> Work item
Starting at the top of the entries below, set down each line exactly as written, and stop after the line containing "2 => !sl && memFrameOk f".

===============

/-- The tokens of a source's pattern are even in number where C4 comes from INT8 (R348). The counters of an `ag.gath` all
have bound 1, so that the model counts the tokens of a row there (log 69). -/
def AgCfg.evenOk (g : AgCfg) : Bool :=
  !g.sends || g.fmt ≠ 1 || 4 ≤ g.int || (if g.mode = 3 then g.rowTokens else patternLen g.counters) % 2 = 0

/-- The mode parameters of part 1, once both parts are at hand (R225, R334 to R337, R348). -/
def AgCfg.modeOk (g : AgCfg) : Bool :=
  (match g.mode with
   | 2 => g.convOk
   | 3 => g.rowsOk
   | 4 => g.rowsOk
   | 5 => true
   | _ => bits g.mparam 0 144 = 0) &&
  (!g.weir || (g.mode = 0 && g.fmt = 3) || (g.mode = 1 && (g.fmt = 4 || g.fmt = 0))) &&
  (g.int = 0 || ((intRatio g.int g.fmt).isSome && g.evenOk))

/-- The lowest address that the counters of a frame with a tile or records reach (R139). -/
def AgCfg.lowestOk (g : AgCfg) : Bool := g.use2 = 0 || 0 ≤ (reach g.counters).1

/-- The units an AG frame needs stand on the part (R86). -/
def AgCfg.missingUnit (part : Part) (g : AgCfg) : Bool := (g.ctx.isSome && !part.hasSluice) || (g.weir && !part.hasWeir)

/-- The site address of a frame keeps R80. -/
def siteOk (sl : Bool) (f : Frame) : Bool :=
  let n := siteOf f
  match layoutOf f with
  | 1 => if sl then n < 16 else n < 64
  | 2 => n < 8
  | 3 => if sl then n < 16 else n < 64
  | _ => n < 8 || (256 ≤ n && n < 264)

/-- The checks of one frame by itself (R78 to R87). -/
def frameOk (sl : Bool) (plane : Nat) (f : Frame) : Bool :=
  let l := layoutOf f
  planeOf f = plane && siteOk sl f &&
    (match l with
     | 1 => compFrameOk sl f
     | 2 => !sl && memFrameOk f
     | 3 => switchFrameOk sl (Fin.ofNat 64 (if sl then sluiceSite (siteOf f) else siteOf f)) f
     | 4 => !sl && (if siteOf f < 8 then agPart0Ok f else agPart1Ok f)
     | _ => false)

/-- Two frames address one site, part and layout (R88). -/
def sameSlot (f g : Frame) : Bool := layoutOf f = layoutOf g && siteOf f = siteOf g

/-- The index of a frame in its block, by layout and site. -/
def frameIx (fs : List Frame) (layout site : Nat) : Nat :=
  (fs.findIdx? fun f => layoutOf f = layout && siteOf f = site).getD 0

/-- What both parts of an AG frame break together, by its frame (R86, R88, R139, R335 to R337). -/
def agFails (part : Part) (fs : List Frame) : List Fail :=
  ((List.range 8).map fun n =>
    let find (site : Nat) : Option Frame := fs.find? fun f => layoutOf f = 4 && siteOf f = site
    match find n, find (256 + n) with
    | none, none => []
    | some _, none => [(frameIx fs 4 n, (0x10 : Code))]
    | none, some _ => [(frameIx fs 4 (256 + n), 0x10)]
    | some p0, some p1 =>
      let g := AgCfg.of p0 p1
      (if g.lowestOk then [] else [(frameIx fs 4 n, 0x10)]) ++
        (if !g.modeOk then [(frameIx fs 4 (256 + n), 0x10)]
         else if g.missingUnit part then [(frameIx fs 4 (256 + n), 0x12)] else [])).flatten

===============

> Written reply
/-- The tokens of a source's pattern are even in number where C4 comes from INT8 (R348). The counters of an `ag.gath` all
have bound 1, so that the model counts the tokens of a row there (log 69). -/
def AgCfg.evenOk (g : AgCfg) : Bool :=
  !g.sends || g.fmt ≠ 1 || 4 ≤ g.int || (if g.mode = 3 then g.rowTokens else patternLen g.counters) % 2 = 0

/-- The mode parameters of part 1, once both parts are at hand (R225, R334 to R337, R348). -/
def AgCfg.modeOk (g : AgCfg) : Bool :=
  (match g.mode with
   | 2 => g.convOk
   | 3 => g.rowsOk
   | 4 => g.rowsOk
   | 5 => true
   | _ => bits g.mparam 0 144 = 0) &&
  (!g.weir || (g.mode = 0 && g.fmt = 3) || (g.mode = 1 && (g.fmt = 4 || g.fmt = 0))) &&
  (g.int = 0 || ((intRatio g.int g.fmt).isSome && g.evenOk))

/-- The lowest address that the counters of a frame with a tile or records reach (R139). -/
def AgCfg.lowestOk (g : AgCfg) : Bool := g.use2 = 0 || 0 ≤ (reach g.counters).1

/-- The units an AG frame needs stand on the part (R86). -/
def AgCfg.missingUnit (part : Part) (g : AgCfg) : Bool := (g.ctx.isSome && !part.hasSluice) || (g.weir && !part.hasWeir)

/-- The site address of a frame keeps R80. -/
def siteOk (sl : Bool) (f : Frame) : Bool :=
  let n := siteOf f
  match layoutOf f with
  | 1 => if sl then n < 16 else n < 64
  | 2 => n < 8
  | 3 => if sl then n < 16 else n < 64
  | _ => n < 8 || (256 ≤ n && n < 264)

/-- The checks of one frame by itself (R78 to R87). -/
def frameOk (sl : Bool) (plane : Nat) (f : Frame) : Bool :=
  let l := layoutOf f
  planeOf f = plane && siteOk sl f &&
    (match l with
     | 1 => compFrameOk sl f
     | 2 => !sl && memFrameOk f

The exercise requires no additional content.